## EXERCISE GOAL
The entries below contain a line with "R294; reset none] -/" and a line with "nextGtag : Nat := 1". Retype exactly everything from the first down to the second, both included, and nothing else.
= = = = =
/-- One connection: its descriptor as activated and its hardware state (R304 to R320). -/
structure Conn where
  /-- CSTATE [R305; 8 bits; reset RESET] -/
  state : CState := .reset
  /-- DEST [R305; 12 bits] -/
  dest : Nat := 0
  /-- TENANT [R305; 16 bits] -/
  tenant : Nat := 0
  /-- RCONN [R305; 20 bits] -/
  rconn : Nat := 0
  /-- QUEUE [R305; 3 bits] -/
  queue : Nat := 0
  /-- CFLAGS.HOME [R305; 1 bit] -/
  home : Nat := 0
  /-- CFLAGS.CONTROL [R305; 1 bit] -/
  control : Bool := false
  /-- RETRY_MAX [R305; 8 bits] -/
  retryMax : Nat := 7
  /-- WIN_INIT, WIN_MAX [R305; 16 bits each] -/
  winInit : Nat := 64
  winMax : Nat := 64
  /-- PATHS [R305; 36 bits] -/
  paths : Nat := 0
  /-- RTO_US [R305; 32 bits] -/
  rtoUs : Nat := 1000
  /-- RCQ [R305; 9 bits] -/
  rcq : Nat := 0
  /-- the context stands in its link die's cache (R308) -/
  cached : Bool := false
  /-- LTU time of its last use (R308) -/
  used : Nat := 0
  /-- next MSN to send [R311; 16 bits; 0 at activation] -/
  nextMsn : Nat := 0
  /-- serial number of the next work entry -/
  nextEntry : Nat := 0
  /-- work entries taken and not completed, oldest first -/
  entries : List WorkEntry := []
  /-- messages waiting for a place among the 64, oldest first (R317) -/
  backlog : List OutMsg := []
  /-- unacknowledged messages, oldest first, at most 64 (R317) -/
  out : List OutMsg := []
  /-- READ data to send, oldest first (R316) -/
  resp : List ReadData := []
  /-- window in 1/65,536 packet [R318; WIN_INIT at activation] -/
  window : Nat := 0
  /-- SRTT in ticks [R318] -/
  srtt : Nat := 0
  /-- hold_until [R318] -/
  holdUntil : Nat := 0
  /-- the link the last packet took, for the rotation (R317) -/
  lastLink : Nat := 35
  /-- BASE of the inbound window [R315; 16 bits; 0 at activation] -/
  base : Nat := 0
  /-- inbound messages open, or complete above BASE -/
  inm : List InMsg := []
  /-- packets received with ECN set since the last acknowledgement (R316) -/
  ecn : Nat := 0
  /-- LTU time of the first packet received since the last acknowledgement (R316) -/
  ackFrom : Option Nat := none
  /-- status with which it entered ERROR (R25, R320) -/
  errStatus : Nat := 0
  deriving DecidableEq, Repr

/-- One send queue (R309, R334). -/
structure SendQ where
  /-- SQ_CFG.BASE, the address [R334; 48 bits; reset 0x0] -/
  base : Nat := 0
  /-- SQ_CFG.LOG2 [R334; 4 bits; reset 4] -/
  log2 : Nat := 4
  /-- SQ_CFG.CQ [R334; 8 bits; reset 0x00] -/
  cq : Nat := 0
  /-- SQ_PTR.HEAD [R334; 16 bits; reset 0x0] -/
  head : Nat := 0
  /-- SQ_PTR.TAIL [R334; 16 bits; reset 0x0] -/
  tail : Nat := 0
  /-- SQ_EN.ENABLE [R334; 1 bit; reset 0] -/
  enable : Bool := false
  /-- entries taken from it and not completed (R319) -/
  open_ : Nat := 0
  deriving DecidableEq, Repr

/-- One completion queue (R309, R334). -/
structure CplQ where
  /-- CQ_CFG.BASE, the address [R334; 48 bits; reset 0x0] -/
  base : Nat := 0
  /-- CQ_CFG.LOG2 [R334; 4 bits; reset 4] -/
  log2 : Nat := 4
  /-- CQ_CFG.IRQ [R334; 1 bit; reset 0] -/
  irq : Bool := false
  /-- CQ_PTR.HEAD [R334; 16 bits; reset 0x0] -/
  head : Nat := 0
  /-- CQ_PTR.TAIL [R334; 16 bits; reset 0x0] -/
  tail : Nat := 0
  /-- completions of entries taken before the queue filled, in order [R313; reset none] -/
  due : List Nat := []
  deriving DecidableEq, Repr

/-! ## The graft engine -/

/-- Where a graft stands (R328 to R333). -/
inductive GPhase where
  /-- OPEN sent, no answer yet -/
  | opening
  /-- open: data moves -/
  | moving
  /-- COMMIT sent, or received and waiting for open messages -/
  | committing
  /-- committed or acknowledged -/
  | done
  /-- its connection failed, its peer went or it was refused: firmware's reaction is due (R32) -/
  | failed
  deriving DecidableEq, Repr

/-- The kinds of graft (R328): PULL is the owner's or the holder's side of a pull. -/
inductive GMode where
  | push | handover | park | pull
  deriving DecidableEq, Repr

/-- Work of a graft still to be posted (R324 to R326). -/
inductive GWork where
  /-- a plot as GRAFT_DATA, by its page number in the range -/
  | page (page : Nat) (p : Place)
  /-- journal bytes: offset / 4,096, physical address, bytes -/
  | journal (page addr len : Nat)
  /-- a plot as one GRAFT_FRAME; its stored bytes as they stand, when `len` is not 0 -/
  | frame (page : Nat) (p : Place) (len : Nat)
  deriving DecidableEq, Repr

/-- A graft this device sends or receives (R324 to R335). -/
structure Graft where
  /-- this device sends -/
  send : Bool
  mode : GMode
  /-- request index here; a holder's record is named by REQ_ID -/
  req : Nat := 0
  reqId : Nat := 0
  tenant : Nat := 0
  peer : Nat := 0
  /-- GTAG [R327; 16 bits] -/
  gtag : Nat := 0
  /-- DREQ: the receiver's request index [R327; 17 bits] -/
  dreq : Nat := 0
  /-- ownership epoch it was opened under [R18] -/
  epoch : Nat := 0
  /-- map epoch it was opened under [R412] -/
  mapEpoch : Nat := 0
  phase : GPhase := .opening
  /-- landing credits left to the sender; slots granted by the receiver [R326] -/
  credits : Nat := 0
  /-- data connection -/
  conn : Option Nat := none
  /-- work still to be posted, oldest first -/
  todo : List GWork := []
  /-- its frames pass the compressor (R326) -/
  compress : Bool := false
  /-- landing slots granted, at a receiver [R326] -/
  slots : List Nat := []
  /-- whole frames that wait in their slots for room: page, slot, bytes [R211, R326] -/
  waiting : List (Nat × Nat × Nat) := []
  /-- work entries posted and not completed -/
  flying : Nat := 0
  /-- journal bytes whose messages have completed here [R331] -/
  jgot : Nat := 0
  /-- pages whose frames or data have arrived, by page number -/
  got : List Nat := []
  /-- a received COMMIT that waits for open messages [R330] -/
  commit : Option GRec := none
  /-- LTU time at which that COMMIT was received [R31] -/
  commitAt : Nat := 0
  /-- a handover for re-prefill on this device or the peer [R47] -/
  reprefill : Bool := false
  /-- the answer sent, for a duplicate OPEN or COMMIT [R333] -/
  answered : Option Nat := none
  /-- COMMIT may be sent once everything has been acknowledged -/
  lastPosted : Bool := false
  /-- fields of the OPEN that opened it, at a receiver [R328] -/
  rec_ : Option GRec := none
  /-- LTU time of the graft's start, for its deadline remainder [R31] -/
  started : Nat := 0
  deriving DecidableEq, Repr

/-- The fabric as a whole (R287, R303, R321, R335). -/
structure Fabric where
  /-- links L0 to L35 [R266; reset as `Link`] -/
  links : Tbl Link := []
  /-- LD0 and LD1 [R302, R334, R357; reset as `LinkDie`] -/
  lds : Tbl LinkDie := []
  /-- region table, 16,384 entries of 256 bits, both dies' copies alike [R287; DESIGN CHOICE 0, FREE (log 1)] -/
  regions : Tbl Nat := []
  /-- peer entries by FABRIC_ID, 256 bits [R303; DESIGN CHOICE 0, UNKNOWN (log 1)] -/
  peers : Tbl Nat := []
  /-- the local HELLO record, three parts of 256 bits [R274, R302; DESIGN CHOICE 0 (log 1)] -/
  local_ : Nat := 0
  /-- last HELLO record received from a peer, by FABRIC_ID [R277; reset none] -/
  helloRec : Tbl Nat := []
  /-- HELLO REQUESTs to a peer behind a switch without a REPLY: tries and LTU time of the last [R273; reset none] -/
  helloPeer : Tbl (Nat × Nat) := []
  /-- management messages received for firmware, oldest first: source and bytes [R270, R271; reset none] -/
  mgmtIn : List (Nat × List Byte) := []
  /-- KEY_EPOCH [R321, R334; 16 bits; reset 0x0] -/
  keyEpoch : Nat := 0
  /-- region being revoked: RAE_REVOKE_STATUS.BUSY [R321, R334; reset not busy] -/
  revoking : Option Nat := none
  /-- connections by CONN [R304; reset RESET] -/
  conns : Tbl Conn := []
  /-- send queues, die x 256 + q [R309; reset as `SendQ`] -/
  sqs : Tbl SendQ := []
  /-- completion queues, die x 256 + q [R309; reset as `CplQ`] -/
  cqs : Tbl CplQ := []
  /-- bursts of DMA transfers [R215, R294; reset none] -/
  bursts : List Burst := []
  /-- deferred remote operations not yet issued, in order [R111, R293; reset none] -/
  commitOps : List CommitOp := []
  /-- value the last control-core operation returned [R293, R294; 64 bits; DESIGN CHOICE 0 (log 1)] -/
  ctlResult : Nat := 0
  /-- harts whose last remote load or atomic took a precise access fault [R293; reset none] -/
  ctlFault : BitVec 8 := 0#8
  /-- harts with the MSF interrupt of a store that failed, until MSF_FAULT is cleared [R293; reset none] -/
  msfIrq : BitVec 8 := 0#8
  /-- grafts open, sending or receiving [R335; reset none] -/
  grafts : List Graft := []
  /-- next GTAG [R327; DESIGN CHOICE 1 (log 1)] -/
  nextGtag : Nat := 1
  /-- landing slots free, LAND_FREE [R335; 8 bits; reset 0x00] -/
  landFree : Nat := 0
  /-- GRAFT_CFG.LAND_CREDITS [R335; 8 bits; reset 16] -/
  landCredits : Nat := 16
  /-- GRAFT_CFG.LAND_SLOTS [R335; 8 bits; reset 64] -/
  landSlots : Nat := 64
  /-- GRAFT_CNT.COMMITTED [R335; 32 bits saturating; reset 0x0] -/
  gCommitted : Nat := 0
  /-- GRAFT_CNT.ABORTED [R335; 16 bits saturating; reset 0x0] -/
  gAborted : Nat := 0
  /-- GRAFT_CNT.REFUSED [R335; 16 bits saturating; reset 0x0] -/
  gRefused : Nat := 0
  /-- GRAFT_BYTES [R335; 64 bits saturating; reset 0x0] -/
  gBytes : Nat := 0
  /-- control records that wait for a send queue: (peer, map epoch, record, GKIND), oldest first [R327; reset none] -/
  ctlOut : List (Nat × Nat × GRec × Nat) := []
  /-- buffers used so far for records and for frames (the model's own; DESIGN CHOICE 0 (log 36)) -/
  nextRec : Nat := 0
  nextFrame : Nat := 0
  deriving DecidableEq, Repr

end Sys2Proof.Machine
end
= = = = =
## SOLUTION FOR THIS PROBLEM
  /-- bursts of DMA transfers [R215, R294; reset none] -/
  bursts : List Burst := []
  /-- deferred remote operations not yet issued, in order [R111, R293; reset none] -/
  commitOps : List CommitOp := []
  /-- value the last control-core operation returned [R293, R294; 64 bits; DESIGN CHOICE 0 (log 1)] -/
  ctlResult : Nat := 0
  /-- harts whose last remote load or atomic took a precise access fault [R293; reset none] -/
  ctlFault : BitVec 8 := 0#8
  /-- harts with the MSF interrupt of a store that failed, until MSF_FAULT is cleared [R293; reset none] -/
  msfIrq : BitVec 8 := 0#8
  /-- grafts open, sending or receiving [R335; reset none] -/
  grafts : List Graft := []
  /-- next GTAG [R327; DESIGN CHOICE 1 (log 1)] -/
  nextGtag : Nat := 1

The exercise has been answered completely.